The principle of nutrition regulation technology to reduce methane emissions is: to optimise the concentrate to forage ratio in diet by controlling the crude fiber content of the diet or the fermentation process to reduce methane emission while ensuring normal production performance of ruminant animals without increasing production cost. This way, the rumen fermentation pattern or rumen microbial populations (such as methanogens, ciliates) and pH characteristics are altered to reduce methane emissions. At present, nutritional regulation is one of the most feasible approaches to reduce methane emissions and much research is being carried out to reduce methane emissions by changing the concentrate to forage ratio in diet.

Feed optimisation is one of the technologies that can be considered as part of livestock management. An overview of livestock management and related technologies is given in the article 'Livestock management'.
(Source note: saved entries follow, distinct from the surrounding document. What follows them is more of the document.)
/-- The fields as they stand in the internal word. -/
def Fields.raw (w : Fields) : Raw :=
  { form := w.form, gn := w.guard.neg, gp := w.guard.p, db := w.hints.db, yd := w.hints.yd,
    stall := w.hints.stall, tr := w.hints.tr, fd := w.fd.code, fa := w.fa.code, fb := w.fb.code,
    os := w.os, sz := w.sz, rm := w.rm.code, ty := w.ty.code, lit := w.lit }

/-- The fields read from the internal word; none where TY or RM is reserved. -/
def Raw.fields (r : Raw) : Option Fields :=
  match Ty.ofCode r.ty, Rm.ofCode r.rm with
  | some ty, some rm =>
    some { form := r.form, guard := ⟨r.gn, r.gp⟩, hints := ⟨r.db, r.yd, r.stall, r.tr⟩,
           fd := Opd.ofCode r.fd, fa := Opd.ofCode r.fa, fb := Opd.ofCode r.fb, os := r.os,
           sz := r.sz, rm := rm, ty := ty, lit := r.lit }
  | _, _ => none

/-! ## What an operand slot accepts -/

/-- Number limits beyond those of R33, each faulting with reason 0x03: tile and register pairs
(R370, R398, R345), RCON's groups (R144), stream registers (R226) and MMAV's group (R374). -/
inductive NumRule where
  | any | pair | group | stream | quad
  deriving DecidableEq, Repr

/-- Whether a number meets the limit. -/
def NumRule.ok : NumRule → Nat → Bool
  | .any, _ => true
  | .pair, n => 8 ≤ n && n ≤ 30
  | .group, n => n == 0 || n == 8 || n == 16
  | .stream, n => 24 ≤ n && n ≤ 31
  | .quad, n => n ≤ 28 && n % 4 == 0

/-- The classes a slot accepts (R36); `step` is a LINC step field (R314), and `zero` a slot some other
field's values leave unused, where that field holds a reserved value: 0x00 is accepted too. -/
structure Slot where
  used : Bool := true
  sc : Bool := false
  lit : Bool := false
  ve : Bool := false
  pd : Bool := false
  ms : Bool := false
  sp : Bool := false
  step : Bool := false
  zero : Bool := false
  nums : NumRule := .any
  deriving DecidableEq, Repr

namespace Slot
def none : Slot := { used := false }
def S : Slot := { sc := true }
def SL : Slot := { sc := true, lit := true }
def L : Slot := { lit := true }
def V : Slot := { ve := true }
def VSL : Slot := { ve := true, sc := true, lit := true }
def P : Slot := { pd := true }
def M : Slot := { ms := true }
def PM : Slot := { pd := true, ms := true }
def PMS : Slot := { pd := true, ms := true, sc := true }
def tested : Slot := { pd := true, ms := true, sc := true, ve := true }
def block : Slot := { sc := true, sp := true }
def pair : Slot := { sc := true, nums := .pair }
def group : Slot := { ve := true, nums := .group }
def stream : Slot := { ve := true, nums := .stream }
def quad : Slot := { ve := true, nums := .quad }
def linc : Slot := { step := true }
def VM : Slot := { ve := true, ms := true }
def optPM : Slot := { pd := true, ms := true, zero := true }
def optGroup : Slot := { ve := true, nums := .group, zero := true }
end Slot

/-- Everything an opcode's entry accepts, given the word's own MOD bits. -/
structure Shape where
  fd : Slot := Slot.none
  fa : Slot := Slot.none
  fb : Slot := Slot.none
  tys : List Ty := [.i8]
  rms : List Rm := [.rne]
  szs : List Nat := [0]
  os : Bool
  deriving DecidableEq, Repr

namespace Shape
def ints : List Ty := [.i8, .i16, .i32, .i64, .ui8, .ui16, .ui32, .ui64]
def floats : List Ty := [.f32, .bf16, .f16]
def lanes : List Ty := [.i32, .ui32, .f32]
def tym : List Ty := [.i8, .ui8, .i4, .bf16, .f16, .nf]
def tyx : List Ty := [.i8, .i16, .ui8, .ui16, .bf16, .f16, .nf, .i4, .page]
def allRm : List Rm := [.rne, .rtz, .rdn, .rup, .rna, .stoch, .dyn]
def noStoch : List Rm := [.rne, .rtz, .rdn, .rup, .rna, .dyn]
def intCc : List Nat := [0, 1, 2, 3, 4, 5]
def fpCc : List Nat := [0, 1, 2, 3, 6, 7]
end Shape

/-- The masking bits of R342: with ME = 0, MN and ZM are unused and zero; `low` bounds the
opcode's own bits [2:0]. -/
def maskOs (os : BitVec 8) (zmOk : Bool) (low : Nat → Bool) : Bool :=
  let o := os.toNat
  let me := o / 128; let mn := o / 16 % 8; let zm := o / 8 % 2
  low (o % 8) && (me == 1 || (mn == 0 && zm == 0)) && (zmOk || zm == 0)

/-- MOD.OS[5:0] is a descriptor number under NF and zero otherwise (R42). -/
def nfOs (r : Raw) : Bool := r.ty == Ty.nf.code || r.os.toNat % 64 == 0

/-- COLL's combinations (R253). -/
def collOs (caps : Caps) (r : Raw) : Bool :=
  let o := r.os.toNat
  let op := o / 32; let mode := o / 8 % 4; let expc := o / 4 % 2; let rop := o % 4
  let reduces := op == 3 || op == 4 || op == 5
  let fl := r.ty == Ty.f32.code || r.ty == Ty.bf16.code || r.ty == Ty.f16.code
  mode ≤ 2 && rop ≤ 2 && (reduces || (mode == 0 && rop == 0))
    && (mode != 2 || (fl && rop == 0 && caps.fixed))
    && (expc == 0 || (r.ty == Ty.f32.code && mode != 2 && caps.expc))

/-- The floating types among those a conversion may name (R338, R359). -/
def isFloatCode (c : BitVec 4) : Bool :=
  c == Ty.f32.code || c == Ty.bf16.code || c == Ty.f16.code || c == Ty.nf.code
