/-- Marks words poisoned. -/
def State.mark (s : State) (ws : List Nat) : State :=
  { s with poison := s.poison ++ ws.eraseDups.filter (fun w => !s.poison.contains w) }

def State.unmark (s : State) (ws : List Nat) : State :=
  if s.poison.isEmpty then s else { s with poison := s.poison.filter (fun w => !ws.contains w) }

/-! ## Reads and writes on a path (R19, R20, R176, R183, R202) -/

/-- Every path class. -/
def allClasses : List PathClass := [.s, .r, .m, .w, .g, .c, .o]

/-- The writer that a record names for a peer (R252). -/
def peerWriter (dev : BitVec 14) (lrn : BitVec 10) : Nat := 16 + dev.toNat * 1024 + lrn.toNat

/-- A party's accesses on some paths through some names. -/
def agentsOf (who : Nat) (classes : List PathClass) (names : List Bool) : List Agent :=
  classes.flatMap (fun k => names.map (fun n => ⟨who, k, n⟩))

/-- Whether a reader must see the write a record stands for. -/
def Unseen.visibleTo (u : Unseen) (r : Agent) : Bool := u.views.contains r

/-- A write ordered before the later accesses of some agents. -/
def Unseen.view (u : Unseen) (rs : List Agent) : Unseen :=
  { u with views := u.views ++ rs.filter (fun r => !u.views.contains r) }

/-- The names through which a party sees a write on one of some paths. -/
def Unseen.namesTo (u : Unseen) (who : Nat) (classes : List PathClass) : List Bool :=
  [false, true].filter (fun n => classes.any (fun k => u.visibleTo ⟨who, k, n⟩))

/-- What a party sees, seen by another from now on: on the same paths and through the same names. -/
def Unseen.pass (u : Unseen) (whose next : Nat) : Unseen :=
  u.view ((u.views.filter (fun r => r.who == whose)).map (fun r => { r with who := next }))

/-- The records of writes changed one by one. -/
def State.modUnseen (s : State) (f : Unseen → Unseen) : State := { s with unseen := s.unseen.map f }

/-- The older values of a word that a reader may still return, newest first. -/
def olderValues (r : Agent) (w : Nat) : List Unseen → List Word
  | [] => []
  | u :: us =>
    if u.key != w then olderValues r w us
    else if u.visibleTo r then [] else u.old :: olderValues r w us

/-- An aligned word as a reader finds it: its value now, or one of the older values it may still see. -/
def State.readWord (s : State) (r : Agent) (w : Nat) : Word × State :=
  let cur := s.mem.wordAt w
  match olderValues r w s.unseen with
  | [] => (cur, s)
  | olds =>
    let (i, s') := s.choose (olds.length + 1)
    ((cur :: olds).getD i cur, s')

/-- The records of words that a reader need not see yet, newest first: of each word, those newer than one it
must see. -/
def unseenOf (sees : Unseen → Bool) (ws : List Nat) : List Unseen → List Nat → List Unseen
  | [], _ => []
  | u :: us, shut =>
    if !ws.contains u.key || shut.contains u.key then unseenOf sees ws us shut
    else if sees u then unseenOf sees ws us (u.key :: shut)
    else u :: unseenOf sees ws us shut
The methane emissions of ruminant animals are a result of their unique digestive systems. Their stomach can be divided into rumen, reticulum, omasum and abomasum. Lyford (1988) reported that the rumen volume of an adult bovine is about 56.9L, generally occupying the left half of the entire abdominal cavity, and taking up 78% to 85% of the stomach’s total volume (Li, 2007). After the feed enters the rumen, carbohydrates (mainly composed of crude fibers) in the feed are converted into carbon dioxide and hydrogen after a series of fermentation and decomposition steps by anaerobic microbes, which are then used by methanogens to generate methane as substrate. The amount of methane emissions is mainly affected by feed type, feed intake, ambient temperature, rate of consumption of feed, the balance of nutrients in the feed for microbial growth and the balance of micro-organisms that develop (bacteria, protozoa and fungi) which largely depend on the chemical composition of diet (Ding, 2007).

The diet of ruminant animals (mainly cattle, sheep, buffalo, camels, etc.) is primarily made up of forage and concentrate. Forage mainly refers to grass or hay with crude fiber content over 18%, most commonly including corn straw, alfalfa, and silage. Forage provides the animals with crude fiber, which plays an essential role in maintaining normal rumen fermentation, providing body energy and sustaining normal microbial flora, as well as promoting the synthesis of milk fat by the milk cow. At the same time, concentrates mainly supply the animals with protein, fat, minerals, and vitamins. Therefore both forage and concentrate are necessary for ruminant animals. Moreover, the ratio of concentrate to forage in diet will substantially affect the ruminant animal’s growth performance, rumen’s fermentation function, methane emission, and health condition.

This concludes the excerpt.